Prepare Knowledge Embedding
wget https://thunlp.oss-cn-qingdao.aliyuncs.com/zzy/knowledge_embedding.tar
tar -xvf knowledge_embedding.tar
rm -r knowledge_embedding.tar
mkdir knowledge_embedding
mv wikipedia knowledge_embedding/wikipedia
Checkpoints
You can download all the checkpoints of models trained by us.
wget https://thunlp.oss-cn-qingdao.aliyuncs.com/zzy/PlugAndPlay_ckpt.tar
tar -xvf PlugAndPlay_ckpt.tar
rm -r PlugAndPlay_ckpt.tar
Train Downstream (Base) Models
We use $\text{BERT}_\text{base}$ as the backbone PLM in the experiments, and we consider four training methods for the adaptation on downstream tasks. We first train the downstream (base) models on four datasets using the four training methods. Note that BERT
in the class/file name refers to the vanilla full-model fine-tuning.
cd code
bash run_FewRel_BaseModel.sh
bash run_Wiki80_BaseModel.sh
bash run_WikiET_BaseModel.sh
bash run_EntityQuestions_BaseModel.sh
In the following plug-and-play stages, the mapping networks are plugged to these downstream (base) models. You can download our checkpoints. If you have already downloaded our checkpoints, then the checkpoints of downstream (base) models are in output/{FewRel, Wiki80, WikiET, EntityQuestions}/BaseModel
.
Map-Tuning on [Wikipedia Corpus] / [Downstream Data]

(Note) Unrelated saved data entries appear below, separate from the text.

-- ==== Sys2Proof/Tests/Slice0.lean ====
section
/-! SUPPORT. Tests with expected results from spec/95_test_vectors.md (the vector's name stands at each) and
from the encodings of spec/30_encoding.md, and the witnesses of the statements' hypotheses. -/

namespace Sys2Proof.Tests

open Sys2Proof Sys2Proof.Machine

/-! Helpers: small states, and a field of the next state. -/

/-- A sink that accepts the next three appends. -/
def accepting : List (Option SinkAnswer) := [some .accept, some .accept, some .accept]

/-- The state right after reset, with an accepting sink. -/
def idle : State := { State.reset with script := accepting }

/-- An encode of a `w` by `h` image that has consumed `n` pixels, the last of them `p`, with `run` pixels of
an open run; the slots not named here are transparent black. -/
def encoding (w h : BitVec 32) (n : BitVec 64) (p : Pixel) (run : BitVec 6) (seen : List Pixel) : State :=
  seen.foldl (fun s q => s.writeCache (pixelHash q) q)
    { idle.initEncode w h with count := n, prev := p, run := run, fsm := .active }

/-- The state of an encode before its first pixel. -/
def fresh (w h : BitVec 32) : State := encoding w h 0 Pixel.opaqueBlack 0 []

/-- RU10 before its third pixel, with a sink that accepts one append and then gives no answer. -/
def flushing : State :=
  { encoding 4 1 2 Pixel.opaqueBlack 2 [Pixel.opaqueBlack] with script := [some .accept, none] }

/-- The same encode, waiting in its third pixel: the flush C1 is accepted and the chunk is not answered yet. -/
def waitingPixel : State :=
  { flushing with out := [0xC1], waiting := some { instr := .pixel 7 7 7 255, accepted := 1 } }

/-- A state in ERROR with cause PROTOCOL. -/
def failed : State := { idle with fsm := .error, cause := .protocol }

/-- A state in DONE after a 1 by 1 image. -/
def finished : State := { fresh 1 1 with count := 1, fsm := .done }

/-- What `f` sees of the next state; nothing if the machine stops. -/
def seen {α : Type} (o : Host.Outcome State Fault Refusal) (f : State → α) : Option α :=
  match o with
  | .next t => some (f t)
  | _ => none

/-- The refusal of an outcome that is one. -/
def refusalOf (o : Host.Outcome State Fault Refusal) : Option Refusal :=
  match o with
  | .refused r => some r
  | _ => none

/-- The bytes a decoder refuses, or the instruction it reads. -/
def decoded (c : Code) : Option Instr :=
  match decode c with
  | .ok i => some i
  | .error _ => none

def errorOf (c : Code) : Option DecodeError :=
  match decode c with
  | .ok _ => none
  | .error e => some e

/-! WellFormed: an ill-formed term for each check is refused. -/

/-- R77, R81: the field of a RUN is at most 61; FE and FF are RGB and RGBA. -/
theorem test_wellFormed_run :
    ¬ WellFormed (.run 62) ∧ ¬ WellFormed (.run 63) ∧ WellFormed (.run 61) := by decide

/-- R73: a START word and a PIXEL word are not reserved; OP 00, OP 11 and a PIXEL with bits 63:32 set are. -/
theorem test_wellFormed_reserved :
    ¬ WellFormed (.reserved 0x1_00000064_000000C8#66) ∧
    ¬ WellFormed (.reserved 0x2_00000000_0A141EFF#66) ∧
    WellFormed (.reserved 0x0_00000000_00000000#66) ∧
    WellFormed (.reserved 0x3_00000000_00000000#66) ∧
    WellFormed (.reserved 0x2_00000001_000000FF#66) := by decide

/-! Decoding of words written out from the spec's encodings. -/

/-- R71, vector ST1. -/
theorem test_decode_start : decoded (.command 0x1_00000064_000000C8#66) = some (.start 100 200) := by decide

/-- R72, program P3. -/
theorem test_decode_pixel :
    decoded (.command 0x2_00000000_141C2780#66) = some (.pixel 20 28 39 128) := by decide

/-- R73, vectors F2, F3, F4. -/
theorem test_decode_reserved :
    decoded (.command 0x3_00000000_00000000#66) = some (.reserved 0x3_00000000_00000000#66) ∧
    decoded (.command 0x0_00000000_00000000#66) = some (.reserved 0x0_00000000_00000000#66) ∧
    decoded (.command 0x2_00000001_000000FF#66) = some (.reserved 0x2_00000001_000000FF#66) := by decide

/-- R78, program P2: 00 110101. -/
theorem test_decode_index : decoded (.record [0b00110101]) = some (.index 53) := by decide

/-- R79, vectors DF1 and DF6: 01 11 10 10 and 01 01 11 00. -/
theorem test_decode_diff :
    decoded (.record [0b01111010]) = some (.diff 3 2 2) ∧
    decoded (.record [0b01011100]) = some (.diff 1 3 0) := by decide

/-- R80, vectors LU1 and LU2: 10 100111 1000 1000 and 10 000000 0000 1111. -/
theorem test_decode_luma :
    decoded (.record [0b10100111, 0b10001000]) = some (.luma 39 8 8) ∧
    decoded (.record [0b10000000, 0b00001111]) = some (.luma 0 0 15) := by decide

/-- R81, vectors RU1 and RU3: RUN 1 is C0 and RUN 62 is FD. -/
theorem test_decode_run :
    decoded (.record [0xC0]) = some (.run 0) ∧ decoded (.record [0xFD]) = some (.run 61) := by decide

/-- R82, vector LU3. -/
theorem test_decode_rgb :
    decoded (.record [0xFE, 0x3C, 0x44, 0x4C]) = some (.rgb 60 68 76) := by decide

/-- R83, vector IX4. -/
theorem test_decode_rgba :
    decoded (.record [0xFF, 0x14, 0x1C, 0x27, 0x80]) = some (.rgba 20 28 39 128) := by decide

/-- R75, vector S1. -/
theorem test_decode_header :
    decoded (.record [0x71, 0x6F, 0x69, 0x66, 0x00, 0x00, 0x00, 0x64, 0x00, 0x00, 0x00, 0xC8, 0x04, 0x00]) =
      some (.header 100 200) := by decide

/-- R76, vector S2. -/
theorem test_decode_end :
    decoded (.record [0x00, 0x00, 0x00, 0x00, 0x00, 0x00, 0x00, 0x01]) = some .endMarker := by decide

/-- Bytes that are no record are refused by name (R75 to R77). -/
theorem test_decode_refuses :
    errorOf (.record []) = some .emptyRecord ∧
    errorOf (.record [0xFE, 0x01, 0x02]) = some (.wrongLength 0xFE 3) ∧
    errorOf (.record [0x35, 0x00]) = some (.wrongLength 0x35 2) ∧
    errorOf (.record [0x00, 0x00, 0x00, 0x00, 0x00, 0x00, 0x00, 0x02]) = some .notEndMarker ∧
    errorOf (.record [0x71, 0x6F, 0x69, 0x66, 0, 0, 0, 1, 0, 0, 0, 1, 0x03, 0x00]) = some .notHeader := by
  decide

/-- The stream of program P3 between its header and END cuts into the chunks of the table there (R84). -/
theorem test_cut_chunks :
    cutChunks [0xFE, 0x0A, 0x14, 0x1E, 0x76, 0xA9, 0x88, 0xFF, 0x14, 0x1C, 0x27, 0x80, 0x09, 0xC0] =
      some [.rgb 10 20 30, .diff 3 1 2, .luma 41 8 8, .rgba 20 28 39 128, .index 9, .run 0] := by decide

/-- R74, program P5: REPEAT 2 stands for two words; DF6 disassembles with signed deltas. -/
theorem test_assembler :
    assemble [.start 2 2, .repeatPixel 2 0 0 0 0, .pixel 255 255 255 255] =
      some [0x1_00000002_00000002#66, 0x2_00000000_00000000#66, 0x2_00000000_00000000#66,
        0x2_00000000_FFFFFFFF#66] ∧
    (decoded (.record [0x5C])).bind disassemble = some (.diff (-1) 1 (-2)) ∧
    (decoded (.record [0x80, 0x0F])).bind disassemble = some (.luma (-32) (-8) 7) ∧
    (decoded (.record [0xFD])).bind disassemble = some (.run 62) := by decide

/-! The words of spec/opcode_table.json, decoded and run as the first instruction after reset (log 11). -/

theorem test_table_words :
    decodeTableWord 66 0x1_00000064_000000C8 = some (.start 100 200) ∧
    decodeTableWord 72 0x2_00000000_0A141EFF = some (.pixel 10 20 30 255) ∧
    decodeTableWord 66 0 = some (.reserved 0) ∧
    decodeTableWord 8 0x35 = some (.index 53) ∧
    decodeTableWord 8 0x7A = some (.diff 3 2 2) ∧
    decodeTableWord 16 0x88A7 = some (.luma 39 8 8) ∧
    decodeTableWord 8 0xFD = some (.run 61) ∧
    decodeTableWord 32 0x000080FE = some (.rgb 128 0 0) ∧
    decodeTableWord 40 0x04030201FF = some (.rgba 1 2 3 4) ∧
    decodeTableWord 112 0x0004C80000006400000066696F71 = some (.header 100 200) ∧
    decodeTableWord 64 1 = some .endMarker := by decide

We freeze the PLM and train the mapping network by Mention-Masked Language Modeling (MMLM), which is called general map-tuning in the paper. After general map-tuning, the mapping network we get can be used in general plug-and-play injection, or we can fine-tune the PLM with the mapping network on downstream tasks.
We use the wikipedia corpus as the training data for general map-tuning with varying dropout probabilities (Empirically, 0.25 is a good choice.).

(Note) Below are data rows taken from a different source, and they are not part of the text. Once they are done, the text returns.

-- ==== Sys2Proof/Machine/Core.lean ====
section
/-! DEFINITION. The machine as the host's interface reads it. -/

def Sys2Proof.core : Host.Core :=
  { State := Sys2Proof.Machine.State, Fault := Sys2Proof.Machine.Fault, Refusal := Sys2Proof.Machine.Refusal,
    step := Sys2Proof.Machine.step, reset := Sys2Proof.Machine.State.reset }
end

python MapTuning_Wikipedia.py --config ../mapping_networks/Wikipedia/NoDropout/default.config --gpu 0
python MapTuning_Wikipedia.py --config ../mapping_networks/Wikipedia/Dropout15/default.config --gpu 0
python MapTuning_Wikipedia.py --config ../mapping_networks/Wikipedia/Dropout25/default.config --gpu 0
python MapTuning_Wikipedia.py --config ../mapping_networks/Wikipedia/Dropout35/default.config --gpu 0
python MapTuning_Wikipedia.py --config ../mapping_networks/Wikipedia/Dropout45/default.config --gpu 0
We also train mapping networks on the downstream data. Note that these mapping networks are NOT used in plug-and-play injection and they are used in the experiments of fine-tuning with mapping networks.
python MapTuning_FewRel.py --config ../mapping_networks/Downstream/FewRel/default.config --gpu 0
python MapTuning_Wiki80.py --config ../mapping_networks/Downstream/Wiki80/default.config --gpu 0
python MapTuning_WikiET.py --config ../mapping_networks/Downstream/WikiET/default.config --gpu 0
python MapTuning_EntityQuestions.py --config ../mapping_networks/Downstream/EntityQuestions/default.config --gpu 0
You can also download our checkpoints of mapping networks.
wget https://thunlp.oss-cn-qingdao.aliyuncs.com/zzy/mapping_networks.tar
tar -xvf mapping_networks.tar
rm -r mapping_networks.tar
General Plug-and-Play Injection
After general map-tuning (on wikipedia corpus), the mapping network we get can be used in general plug-and-play injection. We directly plug the mapping network into each downstream model without additional training.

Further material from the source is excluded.